Haemophilia patients do not have enough of a blood clotting protein because of a defect in a gene. The goal of gene therapy is to get the body to produce the protein by putting normal genes back into the patient.
Until now, viruses have been used to ferry genes into the body. But this carries some risk. The new method avoids the hazards by putting the gene into cells taken from the patient.
Researchers at Boston's Beth Israel Deaconess Medical Center tested the gene–transfer technology and reported their findings in Thursday's New England Journal of Medicine. The technique was developed by the Cambridge, Massachusetts–based Transkaryotic Therapies Inc., which funded the study.
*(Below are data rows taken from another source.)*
/-- A message's first piece placed: in the waiting step, in the run's receive store, in the pool of the run's launch, or, before
its `lt.run`, of a launch of its address space and grid context; none when it is refused (R330).
(log 72, DEDUCED) -/
def Mod.ltPlace (m : Mod) (p : Packet) (g : LtMsg) : Option Mod :=
  let n := piecesOf g.total
  let ctx := m.leat.ctxs.find? fun x => x.isFor p && !x.hasHad g.src g.num
  let used := fun (l : List LtMsg) => l.foldl (fun a y => a + piecesOf y.total) 0
  let step := match ctx with
    | some x => m.ltAwaits x g.src g.num
    | none => false
  match ctx, step with
  | some x, true => some (m.putLt { x with store := x.store ++ [{ g with inStep := true }] })
  | _, _ =>
    match ctx.filter fun x => x.admitted && decide (used (x.store.filter fun y => !y.inStep) + n ≤ 8) with
    | some x => some (m.putLt { x with store := x.store ++ [g] })
    | none =>
      let room := fun (l : Launch) => l.asid == g.asid && l.rec_.axes != 0 && l.rec_.grid == g.ctx && l.status == 4 &&
        (ctx.all fun x => x.launch == l.handle) &&
        decide (used ((m.leat.pool.filter fun y => y.1 == l.handle).map (·.2)) + n ≤ l.rec_.leatpool)
      match m.launches.find? room with
      | some l => some { m with leat := { m.leat with pool := m.leat.pool ++ [(l.handle, g)] } }
      | none => none

/-- A further piece joins its message, in the store of a run, also of a saved one, or in the pool (R330, R412). -/
def Mod.ltJoin (m : Mod) (p : Packet) : Option (LtMsg × Mod) :=
  let add := fun (g : LtMsg) => if g.wants p then { g with pay := g.pay ++ p.pay } else g
  match m.leat.ctxs.findSome? fun x => (x.store.find? fun g => g.wants p).map fun g => (x, g) with
  | some (x, g) => some (add g, m.putLt { x with store := x.store.map add })
  | none => match (m.saved.flatMap (·.leat)).findSome? fun x => x.store.find? fun g => g.wants p with
  | some g =>
    let one := fun (x : LtCtx) => { x with store := x.store.map add }
    some (add g, { m with saved := m.saved.map fun v => { v with leat := v.leat.map one } })
  | none =>
    let both := fun (z : Nat × LtMsg) => (z.1, add z.2)
    match m.leat.pool.find? fun y => y.2.wants p with
    | some y => some (add y.2, { m with leat := { m.leat with pool := m.leat.pool.map both } })
    | none => none

/-- The message that a first piece opens. -/
def msgOf (p : Packet) : LtMsg :=
  { asid := p.asid, ctx := p.ctx, lows := p.lows, highs := p.highs, key := p.opd0.extractLsb' 0 32, src := p.src,
    rank := bitsOf p.opd0.toNat 32 12, num := bitsOf p.opd0.toNat 44 20, total := bitsOf p.opd1.toNat 32 32,
    pay := p.pay, inStep := false }

/-- One piece of leat data reaches this module: the first piece of a message is placed or refused, a later one joins its
message or is discarded, and the last one's place is answered (R330); for an address space that the module does not hold the answer
is an error (R417). (log 66, DEDUCED; log 73, DEDUCED) -/
def Mod.leatArrive (m : Mod) (p : Packet) : Mod :=
  let own := m.ownCoord p.ctx
  let done := fun (g : LtMsg) (m : Mod) =>
    if g.total ≤ g.pay.length then m.sendAnswer (leatAnswer p 1 own) else m
  if (m.asid? p.asid).isNone then m.complete p own true 1
  else if bitsOf p.opd1.toNat 0 32 = 0 then
    let g := msgOf p
    match m.ltPlace p g with
    | some m => done g m
    | none =>
      let at_ := if m.leat.refused.isEmpty then m.tick else m.flitAt
      let m := { m.mark p.src with flits := m.flits ++ m.flitsTo [(p.ctx, p.src)], flitAt := at_,
                                   leat := { m.leat with refused := m.leat.refused ++ [{ p with pay := [] }] } }
      m.sendAnswer (leatAnswer p 2 own)
  else match m.ltJoin p with
    | some (g, m) => done g m
    | none => m

/-- When a place has become free, every refused sender gets a go notice, in refusal order (R330). -/
def Mod.ltGo (m : Mod) : Mod :=
  let l := m.leat.refused
  l.foldl (fun m p => m.sendAnswer (leatAnswer p 3 (m.ownCoord p.ctx)))
    { m with leat := { m.leat with refused := [] } }

/-- A place is free for a refused message since a run was admitted, a step began to wait for it, or a launch brought its
pool: the refused senders get their go notices (R330, R331). (log 72, DEDUCED) -/
def Mod.ltRoom (m : Mod) : Mod := if m.leat.refused.any fun p => (m.ltPlace p (msgOf p)).isSome then m.ltGo else m

/-- A delivery changed by its number on the wire; its context may be saved, or have ended (R411). -/
def Mod.onDelivery (m : Mod) (tag : Nat) (f : LtCtx → Delivery → Option Delivery × LtCtx) : Mod :=
  let has := fun (x : LtCtx) => (x.out.find? fun d => d.id % 2 ^ 32 == tag).map fun d => (x, d)
  let put := fun (x : LtCtx) (d : Delivery) =>
    let r := f x d
    { r.2 with out := match r.1 with
      | some e => x.out.map fun y => if y.id = d.id then e else y
      | none => x.out.filter fun y => y.id != d.id }
  match m.leat.ctxs.findSome? has with
  | some (x, d) => m.putLt (put x d)
  | none =>
    let one := fun (x : LtCtx) => match has x with | some q => put q.1 q.2 | none => x
    { m with saved := m.saved.map fun v => { v with leat := v.leat.map one } }

/-- An answer to leat data reaches its sender: accepted, refused (the delivery parks), go (it sends the whole message
again), or an error, which sets err and ends the delivery (R330, R332, R439). -/
def Mod.leatAnswered (m : Mod) (p : Packet) : Mod :=
  m.onDelivery p.tag fun x d =>
    if p.err then (none, { x with err := true })
    else match bitsOf p.opd1.toNat 0 5 with
      | 1 => (none, x)
      | 2 => (some { d with parked := true }, x)
      | 3 => (some { d with parked := false, sent := 0 }, x)
      | _ => (some d, x)

/-- The pieces that a delivery still has to send. -/
def Delivery.unsent (d : Delivery) : Bool := !d.parked && (decide (d.sent < d.pay.length))

/-- Whether a delivery may send: no earlier one of its context to the same peer has still to leave (R439). -/
def LtCtx.mayLeave (x : LtCtx) (d : Delivery) : Bool :=
  d.unsent && !x.out.any fun y => decide (y.id < d.id) && y.peer == d.peer && (y.parked || y.unsent)

/-- The next piece of a delivery (R329). (log 17, DESIGN CHOICE) -/
def Mod.ltPiece (m : Mod) (x : LtCtx) (d : Delivery) : Packet :=
  let pay := (d.pay.drop d.sent).take 4096
  { op := 8, hop := 0, lnd := false, err := false, cn := false, tree := false, ctx := x.grid, asid := x.asid,
    lows := x.lows, highs := x.highs, addr := d.peer, src := m.ownCoord x.grid, core := x.core, cnt := 0,
    len := pay.length, tag := d.id % 2 ^ 32,
    opd0 := BitVec.ofNat 64 (x.key.toNat + 2 ^ 32 * m.ltRank x + 2 ^ 44 * (d.num % 2 ^ 20)),
    opd1 := BitVec.ofNat 64 (d.sent + 2 ^ 32 * d.pay.length), pay := pay }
"I think it is extremely exciting for those who live with haemophilia," said Mark Skinner, who has the disorder and is president of the National haemophilia Foundation. "As the field of gene therapy develops, it will offer a vastly improved treatment and hopefully ultimately a cure for those with a bleeding disorder."
Researchers tested the method on six men with severe haemophilia A, the most common type of the inherited disorder. They removed a small piece of skin from the patient's arm and used a brief electric pulse to put the blood clotting factor VIII gene into the cells. The genetically modified cells were screened and later injected into fatty tissue in the patient's belly.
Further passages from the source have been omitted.